-- Data records follows --

-- ==== Sys2Proof/Tests/Slice0.lean ====
section
/-! SUPPORT. Tests: ill-formed commands, worked examples of the spec (each named in the test's docstring, its expected
values taken from there), and for each statement with hypotheses a state and operands that meet them.

The theorems are checked one after another: each by itself would wait for the kernel on a thread of its own. -/

set_option Elab.async false

open Sys2Proof Sys2Proof.Machine

namespace Sys2Proof.Tests

/-! ### Small states -/

/-- The machine after reset and its readiness period. -/
def ready : State := { State.reset with port := { Port.reset with ready := true, readyLeft := 0 } }

/-- The state that an outcome answers; reset where it answers none. -/
def nextOf : Host.Outcome State Fault Refusal → State
  | .next t => t
  | .fault _ => State.reset
  | .refused _ => State.reset

/-- A ready machine in a run state. -/
def inRun (x : RunState) : State := { ready with rc := { RunControl.reset with state := x } }

/-- Registers written one after another. -/
def withRegs (s : State) (l : List (Reg × Word)) : State := l.foldl (fun s x => s.setReg x.1 x.2) s

/-- An item's ledger entry with nothing special about it: captured as (2, 81), expecting a verdict. -/
def item81 : Entry :=
  { ident := some { epoch := 2#4, itemId := 81#24 }, cls := .sensor, item := true, audit := false, expects := true
    captureTravel := 5000#32, cycleLow := 0#8, gateTravel := 5300#32, mask := 3#4, lane := 0#8, verdict := none }

/-- A sensor candidate. -/
def sensorCandidate : Candidate := { cls := .sensor, mask := 3#4, item := true, audit := false }

/-- The levels of idle pins. -/
def lowPins : Pins := { mark := false, busy0 := false, busy1 := false, lane := 0#8 }

/-! ### Ill-formed commands (Sys2Proof/WellFormed.lean) -/

theorem test_registerWrite_needs_a_register : (Instr.registerWrite 0x3FFF#14 0#32).wellFormed = false := by
  decide +kernel
theorem test_unmappedRead_is_no_port : (Instr.unmappedRead Reg.vcRaw.address).wellFormed = false := by decide +kernel
theorem test_unmappedWrite_needs_no_register : (Instr.unmappedWrite Reg.hpId.address 0#32).wellFormed = false := by
  decide +kernel
theorem test_packets_hold_a_record : (Instr.packetAccept 0#8 []).wellFormed = false := by decide
theorem test_packets_hold_at_most_16_records :
    (Instr.packetAccept 0#8
      (List.replicate 17 { epoch := 0#4, itemId := 0#24, code := 1#4, detail := 0#8 })).wellFormed = false := by decide

/-! ### Worked examples of the spec -/

/-- Section 1.7, item 2: WRITE, NotHalted, address 0x0021, index 0. -/
theorem test_refusal_record : refusalRecord true .notHalted 0 0x0021#14 = 0xD0000021#32 := by decide

/-- Section 1.8: the route pointer goes from 255 to 0. -/
theorem test_route_pointer_wraps :
    (nextOf (exec (.tableDataWrite .route 0x10A#32) (withRegs ready [(.brRoutePtr, 255#32)]))).pointer .route = 0 := by
  decide +kernel

/-- Section 2.5, worked example: the count two positions behind the index mark is realigned. -/
theorem test_realignment :
    let t := nextOf (exec (.positionEvent lowPins) { withRegs ready [(.lpCfg, 6#32), (.lpCycleLen, 100#32)] with
      lp := { Line.reset with cycleIndex := 97, cycleNumber := 7#16, indexPending := true, acc := 1 } })
    t.lp.cycleIndex = 0 ∧ t.lp.cycleNumber = 8#16 ∧ t.lp.phaseKind = .mismatch ∧ t.lp.phaseOffset = 0#16 - 2#16 ∧
      t.counter .phaseErrors = 1#32 := by decide +kernel

/-- Section 3.3, worked example: delay 40, W 2, S 3, intake at travel 1000. -/
theorem test_bracket_window :
    (({ withRegs ready [(.csSenseDelay, 40#32), (.csBracketWidth, 2#32), (.csBracketStep, 3#32)] with
      lp := { Line.reset with travel := 1000#32 } }).newEntry true) =
      { due := 1040#32, marked := true, window := some 1034#32, decided := false } := by decide +kernel

/-- Section 3.3, worked example: delay 4, the window's first proposal missed. -/
theorem test_bracket_past_window :
    let s := { withRegs ready [(.csSenseDelay, 4#32), (.csBracketWidth, 2#32), (.csBracketStep, 3#32)] with
      lp := { Line.reset with travel := 1000#32 } }
    (s.placeEntry (s.newEntry true)).cs.bracket = some { next := 1001#32, left := 4, step := 3 } ∧
      (s.placeEntry (s.newEntry true)).counter .bracketSkip = 1#32 := by decide +kernel

/-- R50: taps 32, 22, 2 and 1, by hand from the values 1 and 0x80000000. -/
theorem test_random_advance : lfsr 1#32 = 3#32 ∧ lfsr 0x80000000#32 = 1#32 ∧ lfsr 2#32 = 5#32 := by decide

/-- Section 4.10: three candidates merge. -/
theorem test_three_candidates :
    ({ withRegs ready [(.csClassCfg1, 0x18#32)] with candidates :=
      [{ cls := .sensor, mask := 3#4, item := true, audit := true },
        { cls := .pattern, mask := 4#4, item := false, audit := false },
        { cls := .periodic, mask := 8#4, item := false, audit := false }] }).proposal =
      some { cls := .periodic, mask := 15#4, item := true, audit := true, expects := true } := by decide +kernel

/-- Section 4.10, items 3 to 5: the identity (3, 4711), the overlap of FIRE_B, the model of group C at HIGH. -/
theorem test_admission_4711 :
    let t := ({ withRegs (inRun .running) [(.adModelcCfg, 0x00860064#32)] with
      candidates := [{ cls := .sensor, mask := 15#4, item := true, audit := true }]
      ad := { Admission.reset with
        nextId := 4711#24, epoch := 3#4, fireB := some 2, modelC := { occ := 5, drain := some 9, hold := false } } }).stepSeven
    t.ad.nextId = 4712#24 ∧ t.counter (.fireOverlap .b) = 1#32 ∧ t.counter (.fireOverlap .a) = 0#32 ∧
      t.ad.modelC = { occ := 6, drain := some 9, hold := true } ∧
      t.lg.entries.map Entry.ident = [some { epoch := 3#4, itemId := 4711#24 }] := by decide +kernel

/-- Section 5.11, item 3: a Pass for an item rejected by default is Late with LateConflict. -/
theorem test_late_verdict :
    let t := nextOf (exec (.packetAccept 7#8 [{ epoch := 2#4, itemId := 81#24, code := 1#4, detail := 0#8 }])
      { inRun .running with lg := { Ledger.reset with
        window := [{ ident := { epoch := 2#4, itemId := 81#24 }, outcome := .reject }] } })
    t.counter .lateVerdicts = 1#32 ∧ t.gd.log.map LogRecord.word0 = [0x23019#32] := by decide +kernel

/-- Section 5.12, item 1: under SEQ_KEEP a record out of sequence is matched and marked. -/
theorem test_ordered_mode :
    let e := fun n : BitVec 24 => { item81 with ident := some { epoch := 4#4, itemId := n } }
    let t := nextOf (exec (.packetAccept 7#8 [{ epoch := 4#4, itemId := 11#24, code := 1#4, detail := 0#8 }])
      { withRegs (inRun .running) [(.lgCfg, 3#32)] with lg := { Ledger.reset with entries := [e 10, e 11, e 12] } })
    t.counter .sequenceError = 1#32 ∧
      t.lg.entries.map Entry.verdict =
        [none, some { code := .pass, detail := 0#8, outOfOrder := true }, none] := by decide +kernel

/-- Section 6.11: the check character and the record of the packet. -/
theorem test_packet :
    zeroSumCheck [0x21#8, 0x07#8, 0x01#8, 0x20#8, 0x00#8, 0x05#8, 0x11#8, 0x00#8] = 0xA1#8 ∧
      decodeRecords [0x20#8, 0x00#8, 0x05#8, 0x11#8, 0x00#8] =
        [{ epoch := 2#4, itemId := 81#24, code := 1#4, detail := 0#8 }] := by decide

/-- Section 6.11: the check taken, LAST_SEQ 6 becomes 7 and item (2, 81) has its Pass. -/
theorem test_packet_accepted :
    let t := nextOf (exec .parseEntry { inRun .running with
      lg := { Ledger.reset with entries := [item81] }
      vc := { Channel.reset with
        fifo := [{ data := 0xA1#8, marker := false, error := false, gap := false }], seqValid := true, lastSeq := 6#8
        parser :=
          { phase := .check, seqNo := some 7#8, count := 1, chars := [0x20#8, 0x00#8, 0x05#8, 0x11#8, 0x00#8]
            sum := 0x5F#8, poisoned := false } } })
    t.vc.lastSeq = 7#8 ∧ t.counter .packetsAccepted = 1#32 ∧ t.counter .sequenceGap = 0#32 ∧
      t.lg.entries.map Entry.verdict = [some { code := .pass, detail := 0#8, outOfOrder := false }] := by
  decide +kernel

/-- Section 6.12, items 1 and 2: a new lead truncates the packet and opens the next. -/
theorem test_packet_truncated :
    let t := nextOf (exec .parseEntry { withRegs (inRun .running) [(.vcAddr, 0x21#32)] with
      vc := { Channel.reset with
        fifo := [{ data := 0x21#8, marker := true, error := false, gap := false }]
        parser :=
          { phase := .records, seqNo := some 41#8, count := 2, chars := List.replicate 7 0#8, sum := 0#8
            poisoned := false } } })
    t.counter .packetErrors = 1#32 ∧ t.vc.lastError = 1 ∧ t.vc.parser.phase = .header := by decide +kernel

/-- Section 6.13, item 1: the 193rd entry pauses and stalls the controller. -/
theorem test_pause_at_the_193rd_entry :
    let t := nextOf (exec (.vcCharacter { data := 0#8, marker := false, stop := true } 0)
      { withRegs ready [(.vcCfg, 1#32), (.vcFlowCfg, 7#32), (.vcFlowLevels, 0x40C0#32)] with
        vc := { Channel.reset with
          fifo := List.replicate 192 { data := 0#8, marker := false, error := false, gap := false } } })
    t.vc.fifo.length = 193 ∧ t.vc.flowPaused = true ∧ t.vc.stall = true ∧
      t.vc.tx.map TxChar.char = some .pause := by decide +kernel

/-- Section 7.8, items 4 to 6: item (5, 902), rejected with detail 0x31, retires at travel 7340. -/
theorem test_retirement_of_902 :
    let t := nextOf (exec .gateRetirement
      { withRegs (inRun .running) [(.gdPulsePos, 12#32), (.gdLogMode, 0#32), (.gdNoticeEn, 1#32)] with
        lp := { Line.reset with travel := 7340#32 }
        lg := { Ledger.reset with entries := [{ item81 with
          ident := some { epoch := 5#4, itemId := 902#24 }, gateTravel := 7340#32
          verdict := some { code := .reject, detail := 0x31#8, outOfOrder := false } }] } })
    t.gd.rejLeft = 12 ∧ t.lg.entries = [] ∧
      t.gd.log = [{ word0 := 0x352222#32, word1 := 0x31000386#32, word2 := 0x00001CAC#32 }] ∧
      t.lg.window = [{ ident := { epoch := 5#4, itemId := 902#24 }, outcome := .reject }] := by decide +kernel

/-- Section 7.9, item 3: a Divert cuts a Reject pulse short. -/
theorem test_gate_overlap :
    let t := ({ withRegs ready [(.gdPulsePos, 12#32)] with gd := { Gate.reset with rejLeft := 4 } }).startPulse .divert
    t.gd.rejLeft = 0 ∧ t.gd.divLeft = 12 ∧ t.counter .gateOverlap = 1#32 := by decide +kernel

/-- Five stations present (section 8.11). -/
def fiveStations (x : Station) : List Station :=
  List.replicate 2 { Station.zero with state := .present } ++ [x] ++
    List.replicate 2 { Station.zero with state := .present } ++ List.replicate 10 Station.zero

/-- Section 8.11, item 1: from 5 the search passes over 15 to 1, and TURN becomes 4. -/
theorem test_poll_wraps :
    let t := nextOf (exec .frameSelection { withRegs ready [(.slCfg, 1#32)] with
      sl := { Link.reset with
        lastPolled := 5, turn := 3, pollDue := true
        stations := fiveStations { Station.zero with state := .present } } })
    t.sl.lastPolled = 1 ∧ t.sl.turn = 4 ∧ t.sl.frame.map Frame.header = some 0x91#8 := by decide +kernel

/-- Section 8.11, item 4: the third miss with SL_RETRY 2 loses station 3. -/
theorem test_station_lost :
    let t := nextOf (exec .replyTimeout { withRegs ready [(.slCfg, 1#32)] with
      sl := { Link.reset with
        link := .reply, polled := 3, stations := fiveStations { Station.zero with state := .suspect, misses := 2 } } })
    (t.station 2).state = .absent ∧ (t.station 2).misses = 3 ∧ bit t.rc.flags 6 = true ∧ t.sl.missReason = 1 := by
  decide +kernel

/-- Section 8.12, item 3: a reply from address 9 to a poll of 7. -/
theorem test_collision :
    replyFault 7 0#8 { data := 0xA9#8, marker := true, stop := true } { data := 0#8, marker := false, stop := true }
      { data := 0#8, marker := false, stop := true } { data := 0x57#8, marker := false, stop := true } = some 4 := by
  decide

/-- Section 9.10: with SL_DIV 100 and LEAD and LAG 1, a long frame takes 360 us and a short one 184 us, at 25 periods a
microsecond. -/
theorem test_frame_times :
    ready.frameTime { kind := 6#4, addr := 0#4, payload := List.replicate 6 0#8 } = 360 * 25 ∧
      ready.frameTime { kind := 1#4, addr := 0#4, payload := List.replicate 2 0#8 } = 184 * 25 := by decide +kernel

/-- Section 9.10, item 5: Reference A yields to a Cycle Mark that is still Due. -/
theorem test_reference_yields :
    let t := nextOf (exec (.slotAnchor .refA)
      { withRegs ready [(.lpCycleLen, 400#32), (.csRefaCfg, 0x00080001#32)] with
        lp := { Line.reset with cycleIndex := 8 }
        sl := { Link.reset with
          link := .sending
          slots := { Slots.reset with
            cycleMark := { Slot.idle with state := .due }, refA := { Slot.idle with state := .guarding } } } })
    t.sl.slots.refA = { Slot.idle with state := .armed, again := true } ∧ t.sl.slots.cycleMark.state = .due ∧
      t.counter .yields = 1#32 := by decide +kernel

/-- Section 9.10, item 10: the frame starts at travel 40409 with DELAY 50. -/
theorem test_prepare_fixes_the_capture :
    let t := nextOf (exec .frameSelection { withRegs ready [(.slCfg, 1#32), (.csRefaDelay, 0x00330032#32)] with
      lp := { Line.reset with travel := 40409#32 }
      cs := { Sources.reset with refA := { Reference.idle with state := .requested } }
      sl := { Link.reset with
        earlier := { Startable.none with slots := [.refA] }
        slots := { Slots.reset with refA := { Slot.idle with state := .due, again := true } } } })
    t.cs.refA = { Reference.idle with state := .pending, capture := 40459#32 } ∧ t.sl.slots.refA = Slot.sent ∧
      t.sl.frame.map Frame.payload = some [1#8, 0x33#8] := by decide +kernel

/-- The route table of section 10.8 with the vetoes given. -/
def routes (v0 v1 v2 : Bool) : Table :=
  [(0, 0x30A#32 ||| flagAt v0 15), (1, 0x114#32 ||| flagAt v1 15), (2, 0x21E#32 ||| flagAt v2 15)]

/-- A close of section 10.8: what c, u and the destination become. -/
def closeOf (c u : Nat) (t : Table) : Nat × Nat × Option Byte :=
  let s := ({ withRegs ready [(.brCount, 3#32), (.brFallback, 99#32)] with
    route := t, br := { Routing.reset with pointer := c, uses := u, openCount := 4 } }).closeBatch false 4
  (s.br.pointer, s.br.uses, (s.sl.routeQ.head?.bind fun m => m.head?))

-- Data records concluded --

■ Instructions for the task ■
All lines above between those holding "with travel := 7340#32" and "word2 := 0x00001CAC#32", inclusive, must be set down unchanged, and no other line may be included.

■ Written solution ■
        lp := { Line.reset with travel := 7340#32 }
        lg := { Ledger.reset with entries := [{ item81 with
          ident := some { epoch := 5#4, itemId := 902#24 }, gateTravel := 7340#32
          verdict := some { code := .reject, detail := 0x31#8, outOfOrder := false } }] } })
    t.gd.rejLeft = 12 ∧ t.lg.entries = [] ∧
      t.gd.log = [{ word0 := 0x352222#32, word1 := 0x31000386#32, word2 := 0x00001CAC#32 }] ∧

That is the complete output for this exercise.